Initialize a test string:
x = 'this is text data'
Tokenize the test string:
x.split()
['this', 'is', 'text', 'data']
Filter out and count stop words in the token list:
len([t for t in x.split() if t in STOP_WORDS])
2
Compute the number of stop words contained in each tweet:
df['stop_words_len'] = df['twitts'].apply(lambda x: len([t for t in x.split() if t in STOP_WORDS]))

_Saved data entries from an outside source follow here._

/-! ## judge -/

@[simp] theorem judge_control (r : EvalRequest) (id : Fin 128) (s : State) : (judge r id s).control = s.control := by
  unfold judge; (repeat' split) <;> simp
@[simp] theorem judge_rings (r : EvalRequest) (id : Fin 128) (s : State) : (judge r id s).rings = s.rings := by
  unfold judge; (repeat' split) <;> simp
@[simp] theorem judge_cmd (r : EvalRequest) (id : Fin 128) (s : State) : (judge r id s).cmd = s.cmd := by
  unfold judge; (repeat' split) <;> simp
@[simp] theorem judge_streams (r : EvalRequest) (id : Fin 128) (s : State) : (judge r id s).streams = s.streams := by
  unfold judge; (repeat' split) <;> simp
@[simp] theorem judge_readData (r : EvalRequest) (id : Fin 128) (s : State) : (judge r id s).readData = s.readData := by
  unfold judge; (repeat' split) <;> simp
@[simp] theorem judge_pending (r : EvalRequest) (id : Fin 128) (s : State) : (judge r id s).pending = s.pending := by
  unfold judge; (repeat' split) <;> simp
@[simp] theorem judge_epoch (r : EvalRequest) (id : Fin 128) (s : State) : (judge r id s).mau.epoch = s.mau.epoch := by
  unfold judge; (repeat' split) <;> simp
@[simp] theorem judge_stale (r : EvalRequest) (id : Fin 128) (s : State) : (judge r id s).mau.stale = s.mau.stale := by
  unfold judge; (repeat' split) <;> simp
@[simp] theorem judge_lastGranted (r : EvalRequest) (id : Fin 128) (s : State) : (judge r id s).mau.lastGranted = s.mau.lastGranted := by
  unfold judge; (repeat' split) <;> simp
/-- The accesses that this leaves in flight as they were. -/
theorem judge_access (r : EvalRequest) (id : Fin 128) (s : State) (q : Requester) (h : ∀ n, q ≠ eventRequester n) :
    (judge r id s).access q = s.access q := by
  unfold judge; (repeat' split) <;> first | rfl | exact moveWatch_access _ _ _ _ _ _ _ _ q h

/-! ## evaluate -/

@[simp] theorem evaluate_control (r : EvalRequest) (s : State) : (evaluate r s).control = s.control := by
  unfold evaluate; exact foldl_keeps (fun t : State => t.control) (fun id t => judge_control r id t) _ s
@[simp] theorem evaluate_rings (r : EvalRequest) (s : State) : (evaluate r s).rings = s.rings := by
  unfold evaluate; exact foldl_keeps (fun t : State => t.rings) (fun id t => judge_rings r id t) _ s
@[simp] theorem evaluate_cmd (r : EvalRequest) (s : State) : (evaluate r s).cmd = s.cmd := by
  unfold evaluate; exact foldl_keeps (fun t : State => t.cmd) (fun id t => judge_cmd r id t) _ s
@[simp] theorem evaluate_streams (r : EvalRequest) (s : State) : (evaluate r s).streams = s.streams := by
  unfold evaluate; exact foldl_keeps (fun t : State => t.streams) (fun id t => judge_streams r id t) _ s
@[simp] theorem evaluate_readData (r : EvalRequest) (s : State) : (evaluate r s).readData = s.readData := by
  unfold evaluate; exact foldl_keeps (fun t : State => t.readData) (fun id t => judge_readData r id t) _ s
@[simp] theorem evaluate_pending (r : EvalRequest) (s : State) : (evaluate r s).pending = s.pending := by
  unfold evaluate; exact foldl_keeps (fun t : State => t.pending) (fun id t => judge_pending r id t) _ s
@[simp] theorem evaluate_epoch (r : EvalRequest) (s : State) : (evaluate r s).mau.epoch = s.mau.epoch := by
  unfold evaluate; exact foldl_keeps (fun t : State => t.mau.epoch) (fun id t => judge_epoch r id t) _ s
@[simp] theorem evaluate_stale (r : EvalRequest) (s : State) : (evaluate r s).mau.stale = s.mau.stale := by
  unfold evaluate; exact foldl_keeps (fun t : State => t.mau.stale) (fun id t => judge_stale r id t) _ s
@[simp] theorem evaluate_lastGranted (r : EvalRequest) (s : State) : (evaluate r s).mau.lastGranted = s.mau.lastGranted := by
  unfold evaluate; exact foldl_keeps (fun t : State => t.mau.lastGranted) (fun id t => judge_lastGranted r id t) _ s
/-- The accesses that this leaves in flight as they were. -/
theorem evaluate_access (r : EvalRequest) (s : State) (q : Requester) (h : ∀ n, q ≠ eventRequester n) :
    (evaluate r s).access q = s.access q := by
  unfold evaluate; exact foldl_keeps (fun t : State => t.access q) (fun id t => judge_access r id t q h) _ s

Display the updated DataFrame:
df.head()
| twitts | sentiment | word_counts | char_counts | avg_word_len | stop_words_len | |
|---|---|---|---|---|---|---|
| 0 | @switchfoot http://twitpic.com/2y1zl - Awww, t... | 0 | 19 | 115 | 5.052632 | 4 |
| 1 | is upset that he can't update his Facebook by ... | 0 | 21 | 111 | 4.285714 | 9 |
| 2 | @Kenichan I dived many times for the ball. Man... | 0 | 18 | 89 | 3.944444 | 7 |
| 3 | my whole body feels itchy and like its on fire | 0 | 10 | 47 | 3.700000 | 5 |
| 4 | @nationwideclass no, it's not behaving at all.... | 0 | 21 | 111 | 4.285714 | 10 |
Count #HashTags and @Mentions
Initialize a sample string with a hashtag and a mention:
x = 'this #hashtag and this is @mention'
# x = x.split()
# x
Find all tokens starting with @:
[t for t in x.split() if t.startswith('@')]
['@mention']
Calculate the occurrences of hashtags (#) and user mentions (@) across all tweets:
df['hashtags_count'] = df['twitts'].apply(lambda x: len([t for t in x.split() if t.startswith('#')]))
df['mentions_count'] = df['twitts'].apply(lambda x: len([t for t in x.split() if t.startswith('@')]))
Inspect the head of the updated DataFrame:
df.head()
| twitts | sentiment | word_counts | char_counts | avg_word_len | stop_words_len | hashtags_count | mentions_count | |
|---|---|---|---|---|---|---|---|---|
| 0 | @switchfoot http://twitpic.com/2y1zl - Awww, t... | 0 | 19 | 115 | 5.052632 | 4 | 0 | 1 |
| 1 | is upset that he can't update his Facebook by ... | 0 | 21 | 111 | 4.285714 | 9 | 0 | 0 |
| 2 | @Kenichan I dived many times for the ball. Man... | 0 | 18 | 89 | 3.944444 | 7 | 0 | 1 |
| 3 | my whole body feels itchy and like its on fire | 0 | 10 | 47 | 3.700000 | 5 | 0 | 0 |
| 4 | @nationwideclass no, it's not behaving at all.... | 0 | 21 | 111 | 4.285714 | 10 | 0 | 1 |
If numeric digits are present in twitts
Find and count space-separated digit tokens in the tweets:
df['numerics_count'] = df['twitts'].apply(lambda x: len([t for t in x.split() if t.isdigit()]))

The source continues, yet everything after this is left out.